(Beginning of Given records)

/-- CONTROLLER_READY (04 R157): within 100 ms of CC.EN; a PCIe function without a host entry has set CFS instead (13 R521). -/
def execControllerReady (ctrl : Nat) (s : State) : Result :=
  s.runIf s.dev.frontUp (fun d =>
    match d.ctrl ctrl with
    | none => d
    | some c =>
      if c.enableAt.isNone ∨ c.cc % 2 = 0 ∨ c.cfs then d
      else d.setCtrl ctrl { c with rdy := true, enableAt := none })

/-- CONTROLLER_SHUTDOWN_DONE (04 R157): shutdown is complete once its commands are over. -/
def execControllerShutdownDone (ctrl : Nat) (s : State) : Result :=
  s.runIf s.dev.frontUp (fun d =>
    match d.ctrl ctrl with
    | none => d
    | some c =>
      if c.shutdownAt.isNone ∨ d.nvme.cmds.any (fun x => x.ctrl == ctrl && x.sqid != 0 && !x.finished) then d
      else d.setCtrl ctrl { c with shst := 2, shutdownAt := none })

/-- DISCONNECT (04 R180-R184): the queue's commands are cancelled, then the Disconnect completes and the queue pair drains; on the admin
queue the association ends. -/
def execDisconnect (qp : Nat) (cid : BitVec 16) (s : State) : Result :=
  s.run (fun d =>
    match d.comesTo (.fabric qp) with
    | none => d
    | some k =>
      let d := d.cancelQueue qp
      let r := d.newCmd (.fabric qp) k cid.toNat (fun x => { x with opcode := 0x7F, status := some 0, completed := true })
      let q := r.2.qp qp
      let d := r.2.setQp qp { q with sendQ := q.sendQ ++ [{ cmd := r.1, cid := cid.toNat, status := 0 }], closing := some false }
      let d := d.sweep r.1
      if q.qid = 0 then
        let d := d.setQp qp { d.qp qp with ctrl := none }
        d.endAssociation k
      else d)

/-- The fields of one event-log or controller item as numbers. -/
def ErrEntry.item (e : ErrEntry) : List Nat := [e.count, e.sqid, e.cid, e.status, e.lba, e.nsid]

/-- The composite temperature in kelvin (18 R685): the hottest logic-die sensor of PE, PW and LN. -/
def Dev.composite (s : Dev) : Nat :=
  let hot := ((List.range 12).map (fun k => (s.pkg.sensors.get {} k).now)).foldl max (-2184)
  ((hot + 2185 + 4) / 8).toNat

/-- MACs with an IP address (04 R155). -/
def Dev.ipMacs (s : Dev) : List Nat :=
  (List.range 64).filter (fun m => s.macExists m && s.flag .MAC_CFG_ENABLE m && (s.fld .MAC_IP4_ADDR m != 0 || s.macIp6 m != 0))

/-- Opcodes the device executes (04 log page 05h). -/
def adminOpcodes : List Nat := [0x02, 0x06, 0x08, 0x09, 0x0A, 0x0C, 0x18, 0x7F]
def ioOpcodes : List Nat := [0x00, 0x01, 0x02, 0x05, 0x08, 0x09, 0x0D, 0x0E, 0x11, 0x15]

/-- Content of a log page, item by item (04 Log pages, R155; 03 R122): 01h the errors, newest first; 02h temperature and the tenant's
data units of 512,000 bytes read and written; 04h NSIDs; 05h opcodes; 70h MAC, addresses and subsystem's tenant; 80h notifications;
C0h slot, R_Key, length in bytes and rights. None where the controller has no such page. -/
def Dev.logPage (s : Dev) (c : Ctrl) (lid : Nat) : Option (List (List Nat)) :=
  match decide (c.kind = .discovery), lid with
  | true, 0x70 => some (s.ipMacs.map (fun m => [m, s.fld .MAC_IP4_ADDR m, s.macIp6 m, c.tenant]))
  | true, _ => none
  | false, 0x01 => some (c.errLog.map ErrEntry.item)
  | false, 0x02 => some [[s.composite, ceilDiv (s.nvme.units.get 0 (2 * c.tenant)) 512000, ceilDiv (s.nvme.units.get 0 (2 * c.tenant + 1)) 512000]]
  | false, 0x04 => some ((sortNat c.changed).map (fun n => [n]))
  | false, 0x05 => some [adminOpcodes, ioOpcodes]
  | false, 0x80 => some (c.resvLog.map (fun e => [e.1, e.2]))
  | false, 0xC0 => some ((s.rdma.wins.filter (fun e => e.2.st == .valid && s.fld .WIN_CFG_TENANT e.1 == c.tenant)).map (fun e =>
      [e.1, e.2.tag * 4096 + e.1, s.fld .WIN_CFG_LEN e.1 * 4096,
       s.fld .WIN_CFG_WRITE e.1 + 2 * s.fld .WIN_CFG_READ e.1 + 4 * s.fld .WIN_CFG_ATOMIC e.1]))
  | false, _ => none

(End of Given records)

**About this exercise**.
Identify each line in the records above containing the word "sqid"; copy those lines.

**Reply**.
      if c.shutdownAt.isNone ∨ d.nvme.cmds.any (fun x => x.ctrl == ctrl && x.sqid != 0 && !x.finished) then d
def ErrEntry.item (e : ErrEntry) : List Nat := [e.count, e.sqid, e.cid, e.status, e.lba, e.nsid]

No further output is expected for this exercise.